### [EXERCISE REQUIREMENTS]
Below are the records; give again exactly the line with "a.rejected = false → a.gone = false → a.fid = none", the line with "c.ready = true ∧", and each line that lies between them, and nothing besides.

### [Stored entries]

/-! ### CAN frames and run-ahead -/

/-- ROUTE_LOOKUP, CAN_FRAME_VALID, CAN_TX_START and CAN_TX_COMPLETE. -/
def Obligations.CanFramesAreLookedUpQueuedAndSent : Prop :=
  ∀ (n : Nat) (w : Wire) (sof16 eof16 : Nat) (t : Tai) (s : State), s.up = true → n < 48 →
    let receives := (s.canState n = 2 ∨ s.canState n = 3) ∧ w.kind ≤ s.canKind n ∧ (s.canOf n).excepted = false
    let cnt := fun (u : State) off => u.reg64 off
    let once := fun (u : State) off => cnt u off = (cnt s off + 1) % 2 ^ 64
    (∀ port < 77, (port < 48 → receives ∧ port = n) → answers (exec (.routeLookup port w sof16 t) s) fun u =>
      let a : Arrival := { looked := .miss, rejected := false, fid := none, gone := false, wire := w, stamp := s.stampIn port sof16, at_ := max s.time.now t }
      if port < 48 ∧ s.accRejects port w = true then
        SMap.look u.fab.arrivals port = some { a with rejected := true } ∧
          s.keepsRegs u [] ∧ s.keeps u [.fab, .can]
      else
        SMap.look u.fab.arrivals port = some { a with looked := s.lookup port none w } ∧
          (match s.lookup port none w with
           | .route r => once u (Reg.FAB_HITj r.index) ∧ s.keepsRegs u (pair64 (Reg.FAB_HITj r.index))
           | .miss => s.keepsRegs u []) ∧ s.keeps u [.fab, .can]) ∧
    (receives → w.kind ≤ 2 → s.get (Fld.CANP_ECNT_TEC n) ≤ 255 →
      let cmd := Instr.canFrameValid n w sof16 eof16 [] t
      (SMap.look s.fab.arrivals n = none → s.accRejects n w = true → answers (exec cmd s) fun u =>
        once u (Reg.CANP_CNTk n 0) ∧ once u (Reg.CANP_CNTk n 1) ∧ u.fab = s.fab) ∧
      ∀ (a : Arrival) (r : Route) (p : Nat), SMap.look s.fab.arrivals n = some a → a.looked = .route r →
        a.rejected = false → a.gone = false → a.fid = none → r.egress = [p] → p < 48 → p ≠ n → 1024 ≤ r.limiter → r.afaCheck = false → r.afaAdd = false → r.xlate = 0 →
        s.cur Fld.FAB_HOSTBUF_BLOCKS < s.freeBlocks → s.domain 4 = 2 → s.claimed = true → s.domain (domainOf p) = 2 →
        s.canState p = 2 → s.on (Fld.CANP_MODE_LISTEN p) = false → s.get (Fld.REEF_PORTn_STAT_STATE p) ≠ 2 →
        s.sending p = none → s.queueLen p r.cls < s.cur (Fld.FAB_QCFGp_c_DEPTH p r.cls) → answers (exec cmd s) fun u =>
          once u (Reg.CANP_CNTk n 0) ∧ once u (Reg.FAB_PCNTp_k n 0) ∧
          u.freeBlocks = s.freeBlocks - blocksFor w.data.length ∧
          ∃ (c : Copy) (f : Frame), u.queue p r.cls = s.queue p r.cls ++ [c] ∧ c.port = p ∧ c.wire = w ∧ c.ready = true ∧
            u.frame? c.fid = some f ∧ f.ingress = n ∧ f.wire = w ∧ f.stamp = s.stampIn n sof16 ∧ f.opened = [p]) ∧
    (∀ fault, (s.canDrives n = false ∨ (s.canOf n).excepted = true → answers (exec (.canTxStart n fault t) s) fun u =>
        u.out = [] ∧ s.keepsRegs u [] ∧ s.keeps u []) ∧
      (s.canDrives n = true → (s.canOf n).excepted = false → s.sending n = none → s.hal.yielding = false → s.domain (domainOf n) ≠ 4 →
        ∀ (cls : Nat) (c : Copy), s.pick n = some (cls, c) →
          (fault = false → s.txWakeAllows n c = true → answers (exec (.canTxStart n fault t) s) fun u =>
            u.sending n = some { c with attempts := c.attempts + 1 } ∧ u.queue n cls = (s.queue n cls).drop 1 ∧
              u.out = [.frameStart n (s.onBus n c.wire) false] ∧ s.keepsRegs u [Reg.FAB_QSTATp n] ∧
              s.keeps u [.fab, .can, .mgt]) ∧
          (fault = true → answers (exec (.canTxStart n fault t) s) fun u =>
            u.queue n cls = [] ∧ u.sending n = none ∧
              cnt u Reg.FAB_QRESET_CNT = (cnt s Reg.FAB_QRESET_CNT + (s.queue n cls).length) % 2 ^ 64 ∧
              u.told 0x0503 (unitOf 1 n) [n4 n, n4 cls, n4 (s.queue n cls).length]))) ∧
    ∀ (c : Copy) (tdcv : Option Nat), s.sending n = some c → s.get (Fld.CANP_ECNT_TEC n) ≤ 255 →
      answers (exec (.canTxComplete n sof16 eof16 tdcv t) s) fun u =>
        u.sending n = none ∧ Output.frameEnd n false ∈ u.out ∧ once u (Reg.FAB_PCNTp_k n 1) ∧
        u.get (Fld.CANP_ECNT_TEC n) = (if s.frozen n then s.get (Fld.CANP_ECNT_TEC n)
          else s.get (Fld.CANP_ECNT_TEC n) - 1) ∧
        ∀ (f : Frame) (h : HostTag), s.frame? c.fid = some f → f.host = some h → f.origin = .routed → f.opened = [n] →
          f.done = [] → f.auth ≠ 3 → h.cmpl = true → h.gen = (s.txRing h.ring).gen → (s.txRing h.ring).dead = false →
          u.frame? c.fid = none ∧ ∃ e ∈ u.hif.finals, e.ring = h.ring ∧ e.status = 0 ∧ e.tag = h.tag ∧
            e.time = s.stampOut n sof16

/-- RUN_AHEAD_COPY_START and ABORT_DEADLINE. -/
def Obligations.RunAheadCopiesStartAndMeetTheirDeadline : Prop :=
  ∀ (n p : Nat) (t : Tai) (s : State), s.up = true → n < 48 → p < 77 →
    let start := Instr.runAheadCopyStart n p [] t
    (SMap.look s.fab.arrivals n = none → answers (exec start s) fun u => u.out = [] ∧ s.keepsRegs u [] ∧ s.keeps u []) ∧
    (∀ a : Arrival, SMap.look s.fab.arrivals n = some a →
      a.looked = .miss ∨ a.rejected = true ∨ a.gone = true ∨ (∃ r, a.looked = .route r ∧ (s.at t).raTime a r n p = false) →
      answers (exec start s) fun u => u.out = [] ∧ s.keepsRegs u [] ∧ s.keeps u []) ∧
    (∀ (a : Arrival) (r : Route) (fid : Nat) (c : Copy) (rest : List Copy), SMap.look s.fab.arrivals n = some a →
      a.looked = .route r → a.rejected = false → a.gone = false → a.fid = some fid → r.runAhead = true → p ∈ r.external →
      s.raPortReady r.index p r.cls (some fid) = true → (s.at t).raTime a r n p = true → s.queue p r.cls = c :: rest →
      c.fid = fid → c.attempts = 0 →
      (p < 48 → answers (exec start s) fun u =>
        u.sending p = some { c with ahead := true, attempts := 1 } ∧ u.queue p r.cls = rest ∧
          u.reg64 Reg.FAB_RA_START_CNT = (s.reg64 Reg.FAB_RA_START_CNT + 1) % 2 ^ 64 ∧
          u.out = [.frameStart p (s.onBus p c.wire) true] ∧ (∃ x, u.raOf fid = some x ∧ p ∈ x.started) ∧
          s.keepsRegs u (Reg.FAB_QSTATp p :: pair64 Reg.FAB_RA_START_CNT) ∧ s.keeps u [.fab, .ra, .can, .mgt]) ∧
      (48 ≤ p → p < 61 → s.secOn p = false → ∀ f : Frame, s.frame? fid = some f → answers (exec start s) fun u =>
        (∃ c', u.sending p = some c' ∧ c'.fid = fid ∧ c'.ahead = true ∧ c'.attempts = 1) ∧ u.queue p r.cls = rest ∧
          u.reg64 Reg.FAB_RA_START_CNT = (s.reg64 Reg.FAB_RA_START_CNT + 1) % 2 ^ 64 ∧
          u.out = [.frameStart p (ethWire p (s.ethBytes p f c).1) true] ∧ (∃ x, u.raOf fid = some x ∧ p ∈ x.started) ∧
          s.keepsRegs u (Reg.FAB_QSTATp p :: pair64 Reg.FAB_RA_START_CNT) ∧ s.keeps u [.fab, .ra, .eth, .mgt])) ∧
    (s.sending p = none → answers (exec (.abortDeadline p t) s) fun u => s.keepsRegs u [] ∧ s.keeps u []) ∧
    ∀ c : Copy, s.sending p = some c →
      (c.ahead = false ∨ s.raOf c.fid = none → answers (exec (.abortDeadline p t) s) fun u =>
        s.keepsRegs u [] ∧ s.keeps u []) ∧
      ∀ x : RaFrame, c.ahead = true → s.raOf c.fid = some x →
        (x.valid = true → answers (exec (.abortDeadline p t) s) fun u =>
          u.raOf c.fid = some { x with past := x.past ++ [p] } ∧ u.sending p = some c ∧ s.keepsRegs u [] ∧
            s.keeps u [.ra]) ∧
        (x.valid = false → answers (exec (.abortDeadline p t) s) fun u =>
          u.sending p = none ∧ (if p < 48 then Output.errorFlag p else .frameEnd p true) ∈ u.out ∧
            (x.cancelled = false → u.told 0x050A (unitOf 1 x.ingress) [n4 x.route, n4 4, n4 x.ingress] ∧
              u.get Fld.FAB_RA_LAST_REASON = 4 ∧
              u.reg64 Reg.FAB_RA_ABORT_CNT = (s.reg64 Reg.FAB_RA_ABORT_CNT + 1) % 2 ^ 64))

### [SOLUTION TO THE EXERCISE]
        a.rejected = false → a.gone = false → a.fid = none → r.egress = [p] → p < 48 → p ≠ n → 1024 ≤ r.limiter → r.afaCheck = false → r.afaAdd = false → r.xlate = 0 →
        s.cur Fld.FAB_HOSTBUF_BLOCKS < s.freeBlocks → s.domain 4 = 2 → s.claimed = true → s.domain (domainOf p) = 2 →
        s.canState p = 2 → s.on (Fld.CANP_MODE_LISTEN p) = false → s.get (Fld.REEF_PORTn_STAT_STATE p) ≠ 2 →
        s.sending p = none → s.queueLen p r.cls < s.cur (Fld.FAB_QCFGp_c_DEPTH p r.cls) → answers (exec cmd s) fun u =>
          once u (Reg.CANP_CNTk n 0) ∧ once u (Reg.FAB_PCNTp_k n 0) ∧
          u.freeBlocks = s.freeBlocks - blocksFor w.data.length ∧
          ∃ (c : Copy) (f : Frame), u.queue p r.cls = s.queue p r.cls ++ [c] ∧ c.port = p ∧ c.wire = w ∧ c.ready = true ∧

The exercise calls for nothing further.